Совримович молча поклонился.
3
– Одежонка-от худа у тебя, барин. Худа-а. Задожжит-от, студено станет, так и помрешь. Ай, худа одежонка, худа-а…
Маленький, шустрый, розовый от седины старичок привычно раздувал костер, прилаживал котелок, аккуратно подгребал угли, отмеривал соль, осторожно с ладони сыпал пшено в кипящую воду. Он непрерывно двигался, но не напрасно, не ради движения, а что-то делая при этом: готовя пищу, приглядывая за костром, подбирая сучья или штопая одежду. И беспрерывно говорил ровным, тихим старческим тенорком:
– Вот ты, барин, от дома-от ушел, а зачем-почему – молчишь-от. А все свой корень имеет.

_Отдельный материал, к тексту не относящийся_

-- ==== Sys2Proof/Machine/RegNames.lean ====
section
/-! DEFINITION. The register names of the spec as BAR0 byte offsets, and the fields of every register
as (offset, lowest bit, width). Each name is the one the owning chapter's register tables give (R8); the index of
a register array is an argument. Written from the register tables of spec/02 to spec/19. -/

namespace Sys2Proof.Machine

/-- A field of a register: the register's offset, the field's lowest bit and its width. -/
structure Fld where
  reg : Nat
  lsb : Nat
  width : Nat
  deriving DecidableEq, Repr

/-! ### GLB registers (spec chapter 18) -/

def R.GLB_ID : Nat := 0x0
def F.GLB_ID.ID : Fld := ⟨R.GLB_ID, 0, 32⟩
def R.GLB_REV : Nat := 0x4
def F.GLB_REV.REV : Fld := ⟨R.GLB_REV, 0, 32⟩
def R.GLB_PCI_VID : Nat := 0x8
def F.GLB_PCI_VID.VID : Fld := ⟨R.GLB_PCI_VID, 0, 16⟩
def R.GLB_RESET : Nat := 0x10
def F.GLB_RESET.WARM : Fld := ⟨R.GLB_RESET, 0, 1⟩
def F.GLB_RESET.BLOCK_GO : Fld := ⟨R.GLB_RESET, 8, 1⟩
def F.GLB_RESET.KIND : Fld := ⟨R.GLB_RESET, 9, 3⟩
def F.GLB_RESET.INDEX : Fld := ⟨R.GLB_RESET, 12, 6⟩
def R.GLB_WD : Nat := 0x18
def F.GLB_WD.PERIOD : Fld := ⟨R.GLB_WD, 0, 16⟩
def F.GLB_WD.EN : Fld := ⟨R.GLB_WD, 16, 1⟩
def R.GLB_WD_KICK : Nat := 0x1C
def F.GLB_WD_KICK.KICK : Fld := ⟨R.GLB_WD_KICK, 0, 1⟩
def R.GLB_BOOT : Nat := 0x20
def F.GLB_BOOT.STATE : Fld := ⟨R.GLB_BOOT, 0, 3⟩
def F.GLB_BOOT.SOURCE : Fld := ⟨R.GLB_BOOT, 3, 2⟩
def F.GLB_BOOT.BOOT_SEL : Fld := ⟨R.GLB_BOOT, 5, 2⟩
def F.GLB_BOOT.RECOVERY : Fld := ⟨R.GLB_BOOT, 7, 1⟩
def F.GLB_BOOT.FROM_WINGS : Fld := ⟨R.GLB_BOOT, 8, 1⟩
def F.GLB_BOOT.FALLBACK : Fld := ⟨R.GLB_BOOT, 9, 1⟩
def R.GLB_FW_VERSION : Nat := 0x24
def F.GLB_FW_VERSION.VERSION : Fld := ⟨R.GLB_FW_VERSION, 0, 32⟩
def R.GLB_ROLLBACK : Nat := 0x28
def F.GLB_ROLLBACK.FW : Fld := ⟨R.GLB_ROLLBACK, 0, 7⟩
def F.GLB_ROLLBACK.CUR : Fld := ⟨R.GLB_ROLLBACK, 8, 7⟩
def R.GLB_UPD_STATE : Nat := 0x30
def F.GLB_UPD_STATE.STATE : Fld := ⟨R.GLB_UPD_STATE, 0, 3⟩
def F.GLB_UPD_STATE.KIND : Fld := ⟨R.GLB_UPD_STATE, 3, 1⟩
def F.GLB_UPD_STATE.FAIL : Fld := ⟨R.GLB_UPD_STATE, 4, 4⟩
def R.GLB_UPD_CHUNKS : Nat := 0x34
def F.GLB_UPD_CHUNKS.RECEIVED : Fld := ⟨R.GLB_UPD_CHUNKS, 0, 16⟩
def F.GLB_UPD_CHUNKS.TOTAL : Fld := ⟨R.GLB_UPD_CHUNKS, 16, 16⟩
def R.GLB_UPD_CAP : Nat := 0x38
def F.GLB_UPD_CAP.CAP : Fld := ⟨R.GLB_UPD_CAP, 0, 14⟩
def R.GLB_UPD_CTRL : Nat := 0x3C
def F.GLB_UPD_CTRL.CANCEL : Fld := ⟨R.GLB_UPD_CTRL, 0, 1⟩
def R.GLB_SETTINGS_RESET : Nat := 0x40
def F.GLB_SETTINGS_RESET.SECTIONS : Fld := ⟨R.GLB_SETTINGS_RESET, 0, 8⟩
def F.GLB_SETTINGS_RESET.LOST : Fld := ⟨R.GLB_SETTINGS_RESET, 8, 1⟩
def R.GLB_LOAD_LEN : Nat := 0x44
def F.GLB_LOAD_LEN.LENGTH : Fld := ⟨R.GLB_LOAD_LEN, 0, 26⟩
def R.GLB_LOAD_GO : Nat := 0x48
def F.GLB_LOAD_GO.GO : Fld := ⟨R.GLB_LOAD_GO, 0, 1⟩
def R.GLB_RESET_CAUSE : Nat := 0x50
def F.GLB_RESET_CAUSE.CAUSE : Fld := ⟨R.GLB_RESET_CAUSE, 0, 3⟩
def F.GLB_RESET_CAUSE.RTC : Fld := ⟨R.GLB_RESET_CAUSE, 3, 45⟩
/-! ### HST registers (spec chapter 02) -/

def R.HST_CTRL : Nat := 0x100000
def F.HST_CTRL.ENABLE : Fld := ⟨R.HST_CTRL, 0, 1⟩
def R.HST_DB_ADDR : Nat := 0x100008
def F.HST_DB_ADDR.ADDR : Fld := ⟨R.HST_DB_ADDR, 8, 56⟩
def R.HST_HEADVEC_ADDR : Nat := 0x100010
def F.HST_HEADVEC_ADDR.ADDR : Fld := ⟨R.HST_HEADVEC_ADDR, 8, 56⟩
def R.HST_DB_POLL : Nat := 0x100018
def F.HST_DB_POLL.PERIOD : Fld := ⟨R.HST_DB_POLL, 0, 20⟩
def R.HST_NUDGE : Nat := 0x10001C
def F.HST_NUDGE.GO : Fld := ⟨R.HST_NUDGE, 0, 1⟩
def R.HST_DBG_EN : Nat := 0x100020
def F.HST_DBG_EN.BAR4 : Fld := ⟨R.HST_DBG_EN, 0, 1⟩
def R.HST_STORE_FREE : Nat := 0x100024
def F.HST_STORE_FREE.COUNT : Fld := ⟨R.HST_STORE_FREE, 0, 14⟩
def R.HST_STORE_HELD : Nat := 0x100028
def F.HST_STORE_HELD.COUNT : Fld := ⟨R.HST_STORE_HELD, 0, 14⟩
def R.HST_DB_FAIL_CNT : Nat := 0x100030
def F.HST_DB_FAIL_CNT.COUNT : Fld := ⟨R.HST_DB_FAIL_CNT, 0, 64⟩
def R.HST_RING_CFG (n : Nat) : Nat := 0x101000 + 0x40 * n
def F.HST_RING_CFG.CLASS (n : Nat) : Fld := ⟨R.HST_RING_CFG n, 0, 2⟩
def F.HST_RING_CFG.ENABLE (n : Nat) : Fld := ⟨R.HST_RING_CFG n, 2, 1⟩
def F.HST_RING_CFG.IRQ (n : Nat) : Fld := ⟨R.HST_RING_CFG n, 3, 1⟩
def F.HST_RING_CFG.SIZE_LOG2 (n : Nat) : Fld := ⟨R.HST_RING_CFG n, 4, 4⟩
def F.HST_RING_CFG.CQ_SIZE_LOG2 (n : Nat) : Fld := ⟨R.HST_RING_CFG n, 8, 4⟩
def F.HST_RING_CFG.VEC (n : Nat) : Fld := ⟨R.HST_RING_CFG n, 12, 6⟩
def R.HST_RING_BASE (n : Nat) : Nat := 0x101008 + 0x40 * n
def F.HST_RING_BASE.ADDR (n : Nat) : Fld := ⟨R.HST_RING_BASE n, 12, 52⟩
def R.HST_RING_CQ (n : Nat) : Nat := 0x101010 + 0x40 * n
def F.HST_RING_CQ.ADDR (n : Nat) : Fld := ⟨R.HST_RING_CQ n, 12, 52⟩
def R.HST_RING_STATE (n : Nat) : Nat := 0x101018 + 0x40 * n
def F.HST_RING_STATE.FETCH_HEAD (n : Nat) : Fld := ⟨R.HST_RING_STATE n, 0, 16⟩
def F.HST_RING_STATE.HELD (n : Nat) : Fld := ⟨R.HST_RING_STATE n, 16, 11⟩
def F.HST_RING_STATE.CUE_OPEN (n : Nat) : Fld := ⟨R.HST_RING_STATE n, 27, 1⟩
def F.HST_RING_STATE.STOPPED (n : Nat) : Fld := ⟨R.HST_RING_STATE n, 31, 1⟩
def R.HST_RING_CQ_STATE (n : Nat) : Nat := 0x10101C + 0x40 * n
def F.HST_RING_CQ_STATE.CQ_TAIL (n : Nat) : Fld := ⟨R.HST_RING_CQ_STATE n, 0, 16⟩
def F.HST_RING_CQ_STATE.CQ_HEAD (n : Nat) : Fld := ⟨R.HST_RING_CQ_STATE n, 16, 16⟩
def R.HST_RING_CTRL (n : Nat) : Nat := 0x101020 + 0x40 * n
def F.HST_RING_CTRL.HEAD (n : Nat) : Fld := ⟨R.HST_RING_CTRL n, 0, 16⟩
def F.HST_RING_CTRL.RESTART (n : Nat) : Fld := ⟨R.HST_RING_CTRL n, 31, 1⟩
def R.HST_RING_DONE_CNT (n : Nat) : Nat := 0x101028 + 0x40 * n
def F.HST_RING_DONE_CNT.COUNT (n : Nat) : Fld := ⟨R.HST_RING_DONE_CNT n, 0, 64⟩
def R.HST_RING_ERR_CNT (n : Nat) : Nat := 0x101030 + 0x40 * n
def F.HST_RING_ERR_CNT.COUNT (n : Nat) : Fld := ⟨R.HST_RING_ERR_CNT n, 0, 64⟩
def R.HST_RING_LOST_CNT (n : Nat) : Nat := 0x101038 + 0x40 * n
def F.HST_RING_LOST_CNT.COUNT (n : Nat) : Fld := ⟨R.HST_RING_LOST_CNT n, 0, 64⟩
def R.HST_VEC_HOLDOFF (n : Nat) : Nat := 0x102000 + 0x4 * n
def F.HST_VEC_HOLDOFF.HOLDOFF (n : Nat) : Fld := ⟨R.HST_VEC_HOLDOFF n, 0, 16⟩
/-! ### OBJ registers (spec chapter 02) -/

Я, к примеру, чего ушел-от? А того я ушел, что смерть почуял. Да, да! Помирать да не оглядевшись – какая корысть? Не-ет, ты оглядись сперва-от: на Страшном суде спросят, поди. Спросят, а? Мир-от божий видал, спросят? Или так и прожил, в землю уставясь? Да-а. Спросят-от, спросят! Вот я и ушел. От дочки ушел, от сына ушел, от внуков ушел: оглядываюсь. Шестой-от годок все оглядываюсь и оглядываюсь: хорош божий мир, барин! Ой хорош, ай пригож, ай помирать-от обидно, как хорош!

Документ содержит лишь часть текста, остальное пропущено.